* **PROMPT**
Beginning at the line that includes "(s.isrLatch.getLsbD s.cfg.stTxComplete = false" in the entries below, print each line exactly as it appears, through the last one.

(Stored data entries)
◇ ◇ ◇ ◇ ◇ ◇ ◇

/-- 42_link_monitor.md R210, R211, R213, R215: LINK_UPDATE(raw), inside LINK_PHASE, with the word just read from LINK_STATUS on the bus.
Both MAC enables are set on the up edge, the other bits of their register stay. The sequencer's position and the return latch are the
model's (log 9). -/
def Obligations.LinkUpdateActsOnEdgesOnly : Prop :=
  ∀ s : State, s.cfg.wf = true → standsInside .linkPhase s = true → s.bus.raw = s.linkStatus →
    let up := s.bus.raw.getLsbD s.cfg.linkUpBit
    (up = s.online →
      exec .linkUpdate s = .next { s with linkRawLast := s.bus.raw, ret := .nothing, inside := none }) ∧
    (up = true → s.online = false →
      ∃ t, exec .linkUpdate s = .next t ∧
        t = { s with
                linkRawLast := s.bus.raw, online := true, macConfig := t.macConfig, ret := .nothing, inside := none,
                out := s.out ++ [.macEnSet true true] ++ if s.bound then [.linkNotify s.clientId true] else [] } ∧
        t.macEn = (true, true) ∧
        ∀ k, k ≠ s.cfg.macTxBit → k ≠ s.cfg.macRxBit → t.macConfig.getLsbD k = s.macConfig.getLsbD k) ∧
    (up = false → s.online = true →
      exec .linkUpdate s = .next { s with
        linkRawLast := s.bus.raw, online := false, ret := .nothing, inside := none,
        out := s.out ++ if s.bound then [.linkNotify s.clientId false] else [] })

/-- 42_link_monitor.md R212: the edge decision reads one bit; the raw word is stored on every call; the same word `n + 1` times gives
what the first call gives. -/
def Obligations.SameLinkWordNotifiesOnce : Prop :=
  ∀ (s : State) (raw : Word),
    (∀ raw', raw'.getLsbD s.cfg.linkUpBit = raw.getLsbD s.cfg.linkUpBit →
      linkUpdate raw' s = { linkUpdate raw s with linkRawLast := raw' }) ∧
    (linkUpdate raw s).linkRawLast = raw ∧
    (∀ n : Nat, (linkUpdate raw)^[n + 1] s = linkUpdate raw s) ∧
    ((linkUpdate raw s).out.filter (fun e => decide (e.handle ≠ none))).length =
      (s.out.filter (fun e => decide (e.handle ≠ none))).length +
        if raw.getLsbD s.cfg.linkUpBit ≠ s.online ∧ s.bound = true then 1 else 0

/-- 41_interrupt_dispatcher.md R188, R189 with 40_ring_primitives.md R161, R162: RX_DRAIN, its take step in every case and its return
step. The iterator's count in State is the model's (log 17). -/
def Obligations.RxDrainDeliversOrDrops : Prop :=
  ∀ s : State, s.cfg.wf = true → s.regionValid = true → s.wstate = .processing → s.wphase = .rx →
    let rx := s.isrLatch.getLsbD s.cfg.stRxComplete
    let len := frameLen s.cfg (s.wordAt (statusAddr s.cfg .rx s.rxCur))
    (s.rxHold = false → rx = false → exec .rxDrain s = .next { s with wphase := .abn }) ∧
    (s.rxHold = false → rx = true → s.own .rx s.rxCur = true →
      exec .rxDrain s = .next { s with wphase := .abn, reapReturned := 0 }) ∧
    (s.rxHold = false → rx = true → s.own .rx s.rxCur = false → s.cfg.slotSize < len →
      exec .rxDrain s = .next { s with rxHold := true, rxFaultCount := (s.rxFaultCount + 1) % 2 ^ s.cfg.cntW }) ∧
    (s.rxHold = false → rx = true → s.own .rx s.rxCur = false → len ≤ s.cfg.slotSize → s.bound = true → s.online = true →
      exec .rxDrain s = .next { s with
        rxHold := true, out := s.out ++ [.rxDeliver s.clientId (s.slotBytes .rx s.rxCur len)] }) ∧
    (s.rxHold = false → rx = true → s.own .rx s.rxCur = false → len ≤ s.cfg.slotSize → s.bound = false ∨ s.online = false →
      exec .rxDrain s = .next { s with rxHold := true, rxDropCount := (s.rxDropCount + 1) % 2 ^ s.cfg.cntW }) ∧
    (s.rxHold = true → s.rxCur < s.cfg.nRx →
      ∃ t, exec .rxDrain s = .next t ∧
        t = { s with
                rxCur := (s.rxCur + 1) % s.cfg.nRx, rxHold := false, reapReturned := s.reapReturned + 1,
                out := s.out ++ [.rxRearm], mem := t.mem } ∧
        t.desc .rx s.rxCur = { s.desc .rx s.rxCur with status := 1#32 <<< s.cfg.ownBit } ∧
        keepsOutside (inWord (statusAddr s.cfg .rx s.rxCur)) s t)

/-- 41_interrupt_dispatcher.md R192: ABNORMAL_COUNT. -/
def Obligations.AbnormalIsCountedOncePerPass : Prop :=
  ∀ s : State, s.wstate = .processing → s.wphase = .abn →
    (s.isrLatch.getLsbD s.cfg.stAbnormal = true →
      exec .abnormalCount s = .next { s with errCount := (s.errCount + 1) % 2 ^ s.cfg.cntW, wphase := .txr }) ∧
    (s.isrLatch.getLsbD s.cfg.stAbnormal = false → exec .abnormalCount s = .next { s with wphase := .txr })

/-- 41_interrupt_dispatcher.md R194 with 40_ring_primitives.md R158: TX_RECLAIM_PASS reclaims if the latch says so, and ends the
pass. -/
def Obligations.TxReclaimPassEndsThePass : Prop :=
  ∀ s : State, s.cfg.wf = true → s.wstate = .processing → s.wphase = .txr →
    (s.isrLatch.getLsbD s.cfg.stTxComplete = false →
      exec .txReclaimPass s = .next { s with wphase := .rdclr, wstate := .waiting }) ∧
    (s.isrLatch.getLsbD s.cfg.stTxComplete = true → s.regionValid = true → s.txReclaimCur < s.cfg.nTx →
      ∃ n, n ≤ s.txInflight ∧
        exec .txReclaimPass s = .next { s with
          txReclaimCur := (s.txReclaimCur + n) % s.cfg.nTx, txInflight := s.txInflight - n,
          txReclaimedCount := (s.txReclaimedCount + n) % 2 ^ s.cfg.cntW, wphase := .rdclr, wstate := .waiting } ∧
        (∀ j, j < n → s.own .tx ((s.txReclaimCur + j) % s.cfg.nTx) = false) ∧
        (n < s.txInflight → s.own .tx ((s.txReclaimCur + n) % s.cfg.nTx) = true))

◇ ◇ ◇ ◇ ◇ ◇ ◇

* **PROBLEM SOLUTION**
    (s.isrLatch.getLsbD s.cfg.stTxComplete = false →
      exec .txReclaimPass s = .next { s with wphase := .rdclr, wstate := .waiting }) ∧
    (s.isrLatch.getLsbD s.cfg.stTxComplete = true → s.regionValid = true → s.txReclaimCur < s.cfg.nTx →
      ∃ n, n ≤ s.txInflight ∧
        exec .txReclaimPass s = .next { s with
          txReclaimCur := (s.txReclaimCur + n) % s.cfg.nTx, txInflight := s.txInflight - n,
          txReclaimedCount := (s.txReclaimedCount + n) % 2 ^ s.cfg.cntW, wphase := .rdclr, wstate := .waiting } ∧
        (∀ j, j < n → s.own .tx ((s.txReclaimCur + j) % s.cfg.nTx) = false) ∧
        (n < s.txInflight → s.own .tx ((s.txReclaimCur + n) % s.cfg.nTx) = true))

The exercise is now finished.